Problem to solve —
Where in the data below does the word "BitVec" appear? Copy every line that has it.

Data records —
-- ==== Sys2Proof/Syntax.lean ====
section
/-! DEFINITION. The 23 operations (30_encoding.md R109) as one inductive, and their decode words: a format and its bits
(R95, R96, R97, R99, R102). -/

namespace Sys2Proof

/-- The five operation formats (R90). -/
inductive Format where
  | opn | tmp | srs | bew | bow
  deriving DecidableEq, Repr

/-- A decode word: its format and its bits. `OPN` has four bits, the others three, held below a zero bit. The bits alone do
not name an operation: the formats share the numbers (log 4). -/
structure DecodeWord where
  fmt : Format
  bits : BitVec 4
  deriving DecidableEq, Repr

/-- The operations, one constructor per row of the operation table. The operands are the fields of the decode words: `d` and
`s` of BEW (R95), `pp` and `s` of BOW (R96). -/
inductive Instr where
  /-- SNAP.WR (R131). -/
  | snapWr
  /-- SR.SEQ.WAIT (R142). -/
  | srSeqWait
  /-- SR.SEQ.LATCH (R143). -/
  | srSeqLatch
  /-- SR.SEQ.SHIFT (R144); its operand k is implicit in `sr_pc`. -/
  | srSeqShift
  /-- SR.INIT (R145). -/
  | srInit
  /-- SR.POLL.POP (R146). -/
  | srPollPop
  /-- SR.TRIG (R147). -/
  | srTrig
  /-- TM.INIT (R171). -/
  | tmInit
  /-- TM.PH.S1 (R173). -/
  | tmPhS1
  /-- TM.PH.S2 (R174). -/
  | tmPhS2
  /-- TM.PH.HI (R175). -/
  | tmPhHi
  /-- TM.PH.LO (R176). -/
  | tmPhLo
  /-- TM.PH.SF (R177). -/
  | tmPhSf
  /-- TM.COMMIT (R179). -/
  | tmCommit
  /-- TM.DETECT.END (R183). -/
  | tmDetectEnd
  /-- TM.PROBE (R201). -/
  | tmProbe
  /-- BOOT.SELECT (R202). -/
  | bootSelect
  /-- BE.IDLE (R217). -/
  | beIdle (d s : Bool)
  /-- BE.EDGE (R218). -/
  | beEdge (s : Bool)
  /-- BE.HOLD (R219). -/
  | beHold (s : Bool)
  /-- BE.OUT.DIR (R221). -/
  | beOutDir (pp : BitVec 2)
  /-- BE.OUT.BTN (R222). -/
  | beOutBtn (pp : BitVec 2)
  /-- BE.OUT.NONE (R223). -/
  | beOutNone (pp : BitVec 2) (s : Bool)
  deriving DecidableEq, Repr

end Sys2Proof
end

Problem solution —
  bits : BitVec 4
  | beOutDir (pp : BitVec 2)
  | beOutBtn (pp : BitVec 2)
  | beOutNone (pp : BitVec 2) (s : Bool)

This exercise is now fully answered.